- Material for this exercise
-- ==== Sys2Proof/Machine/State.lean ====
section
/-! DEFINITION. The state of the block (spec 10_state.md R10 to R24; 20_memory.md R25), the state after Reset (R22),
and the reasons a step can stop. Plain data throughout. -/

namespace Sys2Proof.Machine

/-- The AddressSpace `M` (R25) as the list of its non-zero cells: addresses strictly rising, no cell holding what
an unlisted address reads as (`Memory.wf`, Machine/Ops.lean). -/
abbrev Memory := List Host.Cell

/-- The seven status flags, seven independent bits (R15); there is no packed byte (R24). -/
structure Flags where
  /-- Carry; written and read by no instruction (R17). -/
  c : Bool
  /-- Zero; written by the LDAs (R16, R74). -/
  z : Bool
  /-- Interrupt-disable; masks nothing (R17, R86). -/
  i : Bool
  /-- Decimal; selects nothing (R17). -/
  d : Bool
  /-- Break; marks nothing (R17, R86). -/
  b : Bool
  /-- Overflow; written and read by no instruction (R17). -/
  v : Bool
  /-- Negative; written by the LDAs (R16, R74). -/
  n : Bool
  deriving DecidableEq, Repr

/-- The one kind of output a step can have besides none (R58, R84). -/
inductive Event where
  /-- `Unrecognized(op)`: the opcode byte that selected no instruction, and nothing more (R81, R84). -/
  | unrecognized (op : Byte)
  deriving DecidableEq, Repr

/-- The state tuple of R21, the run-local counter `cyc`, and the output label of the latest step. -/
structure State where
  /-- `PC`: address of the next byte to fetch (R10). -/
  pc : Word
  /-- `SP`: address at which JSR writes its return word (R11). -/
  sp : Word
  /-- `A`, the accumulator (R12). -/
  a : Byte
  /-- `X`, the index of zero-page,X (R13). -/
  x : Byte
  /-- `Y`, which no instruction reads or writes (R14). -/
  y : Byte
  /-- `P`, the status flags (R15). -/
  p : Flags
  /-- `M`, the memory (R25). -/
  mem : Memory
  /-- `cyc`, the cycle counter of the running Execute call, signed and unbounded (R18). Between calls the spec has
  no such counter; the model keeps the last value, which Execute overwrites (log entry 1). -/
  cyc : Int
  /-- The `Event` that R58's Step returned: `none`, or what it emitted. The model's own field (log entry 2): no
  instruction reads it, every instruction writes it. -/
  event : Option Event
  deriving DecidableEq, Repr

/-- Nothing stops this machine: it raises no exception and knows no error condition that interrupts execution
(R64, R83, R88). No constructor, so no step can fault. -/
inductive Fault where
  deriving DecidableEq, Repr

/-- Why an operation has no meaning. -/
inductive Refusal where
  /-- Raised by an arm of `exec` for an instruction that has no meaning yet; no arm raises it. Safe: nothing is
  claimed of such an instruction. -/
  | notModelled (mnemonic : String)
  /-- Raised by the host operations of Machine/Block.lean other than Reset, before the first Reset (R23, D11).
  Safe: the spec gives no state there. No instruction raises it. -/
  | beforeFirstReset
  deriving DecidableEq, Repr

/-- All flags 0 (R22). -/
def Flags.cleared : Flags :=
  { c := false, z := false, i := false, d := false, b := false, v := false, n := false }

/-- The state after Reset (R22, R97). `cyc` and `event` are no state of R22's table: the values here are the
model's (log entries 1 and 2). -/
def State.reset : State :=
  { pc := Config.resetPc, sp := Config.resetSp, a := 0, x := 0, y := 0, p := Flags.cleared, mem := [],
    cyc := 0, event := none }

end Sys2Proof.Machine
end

---

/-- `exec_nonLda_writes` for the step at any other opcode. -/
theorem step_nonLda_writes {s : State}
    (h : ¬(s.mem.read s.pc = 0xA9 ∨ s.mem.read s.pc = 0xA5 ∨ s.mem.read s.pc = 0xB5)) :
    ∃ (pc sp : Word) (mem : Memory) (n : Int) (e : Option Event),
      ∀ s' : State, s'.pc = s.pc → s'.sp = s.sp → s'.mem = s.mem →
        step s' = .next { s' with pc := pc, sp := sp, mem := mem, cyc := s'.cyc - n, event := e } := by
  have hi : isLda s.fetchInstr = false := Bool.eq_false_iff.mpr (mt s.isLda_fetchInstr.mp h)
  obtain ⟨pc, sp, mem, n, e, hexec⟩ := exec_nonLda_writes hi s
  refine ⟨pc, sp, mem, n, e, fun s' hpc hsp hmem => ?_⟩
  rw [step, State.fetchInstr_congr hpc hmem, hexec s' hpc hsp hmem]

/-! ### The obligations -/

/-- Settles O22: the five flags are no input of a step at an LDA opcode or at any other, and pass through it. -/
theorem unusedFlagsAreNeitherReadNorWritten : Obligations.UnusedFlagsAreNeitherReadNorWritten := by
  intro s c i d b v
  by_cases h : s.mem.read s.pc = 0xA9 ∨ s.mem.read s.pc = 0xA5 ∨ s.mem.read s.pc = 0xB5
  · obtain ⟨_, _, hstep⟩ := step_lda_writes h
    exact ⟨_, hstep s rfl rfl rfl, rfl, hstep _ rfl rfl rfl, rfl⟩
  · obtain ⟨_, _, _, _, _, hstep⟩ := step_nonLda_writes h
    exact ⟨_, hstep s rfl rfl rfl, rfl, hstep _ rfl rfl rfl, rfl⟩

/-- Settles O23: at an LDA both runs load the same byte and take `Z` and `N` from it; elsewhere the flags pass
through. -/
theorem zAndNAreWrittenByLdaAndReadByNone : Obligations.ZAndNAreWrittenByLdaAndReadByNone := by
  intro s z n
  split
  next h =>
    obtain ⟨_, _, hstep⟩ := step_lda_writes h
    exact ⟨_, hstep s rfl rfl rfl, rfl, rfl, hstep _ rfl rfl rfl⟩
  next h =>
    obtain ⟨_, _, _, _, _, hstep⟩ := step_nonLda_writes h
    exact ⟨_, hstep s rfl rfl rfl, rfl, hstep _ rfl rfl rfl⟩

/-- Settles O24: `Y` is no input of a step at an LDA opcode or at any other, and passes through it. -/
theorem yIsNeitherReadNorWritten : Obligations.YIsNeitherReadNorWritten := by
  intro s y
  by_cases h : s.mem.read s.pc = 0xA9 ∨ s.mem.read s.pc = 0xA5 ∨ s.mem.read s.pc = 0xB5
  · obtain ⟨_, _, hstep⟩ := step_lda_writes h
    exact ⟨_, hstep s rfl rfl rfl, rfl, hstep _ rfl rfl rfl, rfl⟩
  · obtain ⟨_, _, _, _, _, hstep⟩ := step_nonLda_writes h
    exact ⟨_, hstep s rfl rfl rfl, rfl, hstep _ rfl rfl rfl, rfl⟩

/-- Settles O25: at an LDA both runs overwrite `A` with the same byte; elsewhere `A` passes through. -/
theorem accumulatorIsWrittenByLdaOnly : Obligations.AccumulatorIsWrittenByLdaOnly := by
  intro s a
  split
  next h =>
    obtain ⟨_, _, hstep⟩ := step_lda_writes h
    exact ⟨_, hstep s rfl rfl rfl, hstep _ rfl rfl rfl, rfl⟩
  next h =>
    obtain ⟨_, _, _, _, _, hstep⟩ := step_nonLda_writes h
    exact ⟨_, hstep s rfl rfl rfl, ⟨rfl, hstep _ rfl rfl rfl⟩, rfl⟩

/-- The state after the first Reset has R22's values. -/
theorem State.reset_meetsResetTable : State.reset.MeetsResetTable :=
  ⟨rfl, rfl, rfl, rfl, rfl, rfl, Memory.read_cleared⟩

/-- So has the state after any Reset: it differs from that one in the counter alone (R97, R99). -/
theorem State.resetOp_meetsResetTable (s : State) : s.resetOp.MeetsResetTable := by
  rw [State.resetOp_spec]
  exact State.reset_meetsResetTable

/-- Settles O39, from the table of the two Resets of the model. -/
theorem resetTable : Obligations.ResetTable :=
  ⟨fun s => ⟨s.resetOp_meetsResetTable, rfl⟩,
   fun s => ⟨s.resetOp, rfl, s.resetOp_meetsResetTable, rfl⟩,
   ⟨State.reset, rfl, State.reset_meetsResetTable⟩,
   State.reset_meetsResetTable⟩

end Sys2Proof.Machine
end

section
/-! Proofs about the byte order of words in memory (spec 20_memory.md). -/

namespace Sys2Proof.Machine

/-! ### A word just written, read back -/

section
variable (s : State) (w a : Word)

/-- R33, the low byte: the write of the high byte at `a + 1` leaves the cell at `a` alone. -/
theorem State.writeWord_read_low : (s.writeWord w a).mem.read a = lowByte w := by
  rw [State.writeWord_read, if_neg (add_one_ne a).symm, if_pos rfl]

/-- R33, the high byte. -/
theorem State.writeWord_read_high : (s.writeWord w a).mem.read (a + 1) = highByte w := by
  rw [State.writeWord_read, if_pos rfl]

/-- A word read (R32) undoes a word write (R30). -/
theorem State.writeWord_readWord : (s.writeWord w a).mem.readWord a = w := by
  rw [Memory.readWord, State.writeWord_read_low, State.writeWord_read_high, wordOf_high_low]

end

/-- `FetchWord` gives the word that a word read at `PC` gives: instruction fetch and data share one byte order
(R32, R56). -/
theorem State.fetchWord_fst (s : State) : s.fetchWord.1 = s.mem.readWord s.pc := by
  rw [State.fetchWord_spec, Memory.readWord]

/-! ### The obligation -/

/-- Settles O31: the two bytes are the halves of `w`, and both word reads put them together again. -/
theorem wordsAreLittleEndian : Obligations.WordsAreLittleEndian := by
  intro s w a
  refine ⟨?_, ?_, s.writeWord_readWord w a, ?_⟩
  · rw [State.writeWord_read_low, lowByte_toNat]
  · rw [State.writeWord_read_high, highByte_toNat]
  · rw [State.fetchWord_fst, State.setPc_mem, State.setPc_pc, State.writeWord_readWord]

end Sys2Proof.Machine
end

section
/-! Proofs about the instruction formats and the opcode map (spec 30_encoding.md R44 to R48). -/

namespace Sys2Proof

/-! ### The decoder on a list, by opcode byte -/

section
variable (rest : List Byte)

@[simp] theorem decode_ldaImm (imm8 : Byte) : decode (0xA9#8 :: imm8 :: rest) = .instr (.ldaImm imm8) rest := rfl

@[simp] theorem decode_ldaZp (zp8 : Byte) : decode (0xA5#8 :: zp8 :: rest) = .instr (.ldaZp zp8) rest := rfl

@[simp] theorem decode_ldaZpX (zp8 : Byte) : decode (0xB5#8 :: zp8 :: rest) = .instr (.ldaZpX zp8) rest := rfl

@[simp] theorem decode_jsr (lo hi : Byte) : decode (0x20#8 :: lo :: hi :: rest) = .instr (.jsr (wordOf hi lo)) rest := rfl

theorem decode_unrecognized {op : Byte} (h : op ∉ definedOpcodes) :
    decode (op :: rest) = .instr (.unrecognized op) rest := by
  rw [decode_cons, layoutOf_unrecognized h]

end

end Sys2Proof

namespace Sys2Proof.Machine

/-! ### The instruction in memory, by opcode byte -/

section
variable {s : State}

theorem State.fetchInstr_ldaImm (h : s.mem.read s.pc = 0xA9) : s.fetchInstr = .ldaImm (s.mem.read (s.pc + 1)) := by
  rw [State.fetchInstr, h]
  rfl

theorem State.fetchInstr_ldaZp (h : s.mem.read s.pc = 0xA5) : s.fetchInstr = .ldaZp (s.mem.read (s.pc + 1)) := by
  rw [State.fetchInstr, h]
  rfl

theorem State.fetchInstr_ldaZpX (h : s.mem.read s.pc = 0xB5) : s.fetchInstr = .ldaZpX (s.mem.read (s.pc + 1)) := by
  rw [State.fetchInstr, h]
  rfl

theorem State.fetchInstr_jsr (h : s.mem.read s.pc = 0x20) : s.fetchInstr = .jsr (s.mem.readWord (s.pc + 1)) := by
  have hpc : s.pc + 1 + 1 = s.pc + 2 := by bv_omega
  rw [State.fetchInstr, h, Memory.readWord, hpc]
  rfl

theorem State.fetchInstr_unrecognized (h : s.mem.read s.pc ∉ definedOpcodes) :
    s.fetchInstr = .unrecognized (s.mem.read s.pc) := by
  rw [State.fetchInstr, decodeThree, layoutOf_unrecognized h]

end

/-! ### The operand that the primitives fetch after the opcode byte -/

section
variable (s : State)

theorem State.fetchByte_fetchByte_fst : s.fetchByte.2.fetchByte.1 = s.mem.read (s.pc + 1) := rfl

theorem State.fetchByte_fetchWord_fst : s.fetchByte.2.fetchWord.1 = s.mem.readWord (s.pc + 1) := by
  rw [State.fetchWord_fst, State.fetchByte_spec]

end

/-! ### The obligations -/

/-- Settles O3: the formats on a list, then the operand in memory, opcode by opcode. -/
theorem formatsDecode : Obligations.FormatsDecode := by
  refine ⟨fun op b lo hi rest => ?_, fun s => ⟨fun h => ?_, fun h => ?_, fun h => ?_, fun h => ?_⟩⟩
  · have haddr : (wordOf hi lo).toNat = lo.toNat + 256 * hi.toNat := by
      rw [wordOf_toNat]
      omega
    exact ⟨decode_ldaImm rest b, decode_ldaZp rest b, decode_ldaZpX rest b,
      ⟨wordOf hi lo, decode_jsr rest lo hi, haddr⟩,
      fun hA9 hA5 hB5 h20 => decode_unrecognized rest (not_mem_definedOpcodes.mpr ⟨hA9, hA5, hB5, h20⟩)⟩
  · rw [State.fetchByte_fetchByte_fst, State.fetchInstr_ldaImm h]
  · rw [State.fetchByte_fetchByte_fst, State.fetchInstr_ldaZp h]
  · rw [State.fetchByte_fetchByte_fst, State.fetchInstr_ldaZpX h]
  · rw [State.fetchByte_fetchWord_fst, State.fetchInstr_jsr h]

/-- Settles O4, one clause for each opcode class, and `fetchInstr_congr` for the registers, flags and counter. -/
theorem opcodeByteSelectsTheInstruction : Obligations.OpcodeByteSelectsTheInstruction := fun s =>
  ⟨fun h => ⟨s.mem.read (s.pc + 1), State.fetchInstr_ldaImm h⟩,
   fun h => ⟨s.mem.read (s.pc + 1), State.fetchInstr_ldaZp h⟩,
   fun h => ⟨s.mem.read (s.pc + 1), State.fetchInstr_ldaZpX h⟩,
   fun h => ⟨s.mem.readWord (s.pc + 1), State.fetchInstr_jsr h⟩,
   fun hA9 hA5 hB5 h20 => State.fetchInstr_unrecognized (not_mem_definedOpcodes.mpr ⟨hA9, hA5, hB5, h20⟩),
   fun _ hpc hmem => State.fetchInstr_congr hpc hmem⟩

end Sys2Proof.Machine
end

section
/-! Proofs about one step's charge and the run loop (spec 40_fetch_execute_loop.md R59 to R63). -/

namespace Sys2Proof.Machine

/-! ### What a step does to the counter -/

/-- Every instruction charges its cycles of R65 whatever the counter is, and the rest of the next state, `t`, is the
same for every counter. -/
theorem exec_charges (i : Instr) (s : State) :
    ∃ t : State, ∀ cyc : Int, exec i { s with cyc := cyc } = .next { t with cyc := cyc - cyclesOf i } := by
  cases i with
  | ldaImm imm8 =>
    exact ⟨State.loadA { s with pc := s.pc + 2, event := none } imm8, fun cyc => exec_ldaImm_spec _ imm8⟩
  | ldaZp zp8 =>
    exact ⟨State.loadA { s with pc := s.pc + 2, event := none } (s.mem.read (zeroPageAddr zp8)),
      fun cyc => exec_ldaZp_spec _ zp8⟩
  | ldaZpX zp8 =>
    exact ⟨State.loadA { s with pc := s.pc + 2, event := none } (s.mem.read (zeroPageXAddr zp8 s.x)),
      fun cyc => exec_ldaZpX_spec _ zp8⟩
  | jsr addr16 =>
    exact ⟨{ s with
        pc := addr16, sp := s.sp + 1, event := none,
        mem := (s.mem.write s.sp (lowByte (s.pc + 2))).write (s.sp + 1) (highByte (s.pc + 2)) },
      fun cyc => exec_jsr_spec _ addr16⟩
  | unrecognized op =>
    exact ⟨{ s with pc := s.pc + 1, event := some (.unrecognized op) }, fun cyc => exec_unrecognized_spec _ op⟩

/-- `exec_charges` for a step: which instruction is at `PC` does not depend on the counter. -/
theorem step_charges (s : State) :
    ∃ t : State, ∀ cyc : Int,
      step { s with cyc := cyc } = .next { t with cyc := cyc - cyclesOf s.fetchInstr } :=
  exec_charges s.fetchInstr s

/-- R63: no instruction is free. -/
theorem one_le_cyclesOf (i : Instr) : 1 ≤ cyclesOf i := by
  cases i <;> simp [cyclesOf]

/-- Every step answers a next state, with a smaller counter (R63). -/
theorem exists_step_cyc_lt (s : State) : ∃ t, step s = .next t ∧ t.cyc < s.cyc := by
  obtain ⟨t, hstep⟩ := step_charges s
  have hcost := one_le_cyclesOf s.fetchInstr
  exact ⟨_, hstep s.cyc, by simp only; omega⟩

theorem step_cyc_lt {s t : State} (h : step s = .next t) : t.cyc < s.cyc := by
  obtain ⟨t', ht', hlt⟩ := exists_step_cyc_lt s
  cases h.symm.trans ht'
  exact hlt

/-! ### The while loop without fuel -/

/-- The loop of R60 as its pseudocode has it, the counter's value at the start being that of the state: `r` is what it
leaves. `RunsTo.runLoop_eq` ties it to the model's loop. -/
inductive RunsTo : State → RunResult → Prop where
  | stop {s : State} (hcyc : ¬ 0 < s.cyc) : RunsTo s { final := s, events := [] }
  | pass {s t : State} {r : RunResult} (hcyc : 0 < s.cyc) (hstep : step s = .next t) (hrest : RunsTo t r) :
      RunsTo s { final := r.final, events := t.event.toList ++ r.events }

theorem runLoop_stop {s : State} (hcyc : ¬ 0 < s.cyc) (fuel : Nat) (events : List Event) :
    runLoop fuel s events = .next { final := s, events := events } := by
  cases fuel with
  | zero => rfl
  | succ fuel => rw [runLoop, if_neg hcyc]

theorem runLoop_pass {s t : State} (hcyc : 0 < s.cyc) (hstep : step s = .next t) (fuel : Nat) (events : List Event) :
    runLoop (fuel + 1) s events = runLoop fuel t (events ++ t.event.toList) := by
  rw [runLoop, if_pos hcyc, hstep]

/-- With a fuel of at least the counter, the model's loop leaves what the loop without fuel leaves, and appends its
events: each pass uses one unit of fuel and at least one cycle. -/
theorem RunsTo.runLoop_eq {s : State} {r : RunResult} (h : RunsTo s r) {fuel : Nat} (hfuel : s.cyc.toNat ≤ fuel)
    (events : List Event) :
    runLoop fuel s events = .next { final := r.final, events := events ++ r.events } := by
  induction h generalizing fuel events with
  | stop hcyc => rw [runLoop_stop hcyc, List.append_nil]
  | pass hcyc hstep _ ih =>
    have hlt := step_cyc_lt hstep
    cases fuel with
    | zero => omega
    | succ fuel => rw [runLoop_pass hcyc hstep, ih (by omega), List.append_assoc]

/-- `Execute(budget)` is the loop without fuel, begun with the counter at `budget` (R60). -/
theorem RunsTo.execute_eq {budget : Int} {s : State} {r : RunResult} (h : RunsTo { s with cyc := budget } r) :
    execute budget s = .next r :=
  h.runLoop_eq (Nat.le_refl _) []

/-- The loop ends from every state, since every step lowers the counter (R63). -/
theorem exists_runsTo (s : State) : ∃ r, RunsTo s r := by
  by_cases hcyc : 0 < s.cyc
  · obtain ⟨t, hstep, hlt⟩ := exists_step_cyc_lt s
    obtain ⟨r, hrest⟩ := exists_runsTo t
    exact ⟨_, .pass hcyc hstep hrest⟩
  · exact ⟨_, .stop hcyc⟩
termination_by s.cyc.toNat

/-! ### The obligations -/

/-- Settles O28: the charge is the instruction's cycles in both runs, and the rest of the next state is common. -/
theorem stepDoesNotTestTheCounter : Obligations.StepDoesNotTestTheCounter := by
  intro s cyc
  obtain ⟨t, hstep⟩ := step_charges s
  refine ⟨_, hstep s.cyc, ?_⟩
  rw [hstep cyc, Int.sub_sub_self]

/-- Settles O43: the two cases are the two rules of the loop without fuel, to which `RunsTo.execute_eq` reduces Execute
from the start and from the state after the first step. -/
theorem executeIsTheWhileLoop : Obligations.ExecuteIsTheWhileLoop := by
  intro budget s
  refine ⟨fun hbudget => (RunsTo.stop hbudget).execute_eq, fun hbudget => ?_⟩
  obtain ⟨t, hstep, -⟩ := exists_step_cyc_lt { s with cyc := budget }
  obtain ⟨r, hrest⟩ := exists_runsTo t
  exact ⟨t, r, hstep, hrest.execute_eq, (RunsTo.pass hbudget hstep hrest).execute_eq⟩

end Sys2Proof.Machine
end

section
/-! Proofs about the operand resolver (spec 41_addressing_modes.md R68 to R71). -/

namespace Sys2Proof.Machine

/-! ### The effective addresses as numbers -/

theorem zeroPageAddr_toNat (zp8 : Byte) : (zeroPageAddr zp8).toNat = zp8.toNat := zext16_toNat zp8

- Problem statement
Give the number of lines above that contain the word "elsewhere", with no other text.

- Solved problem
2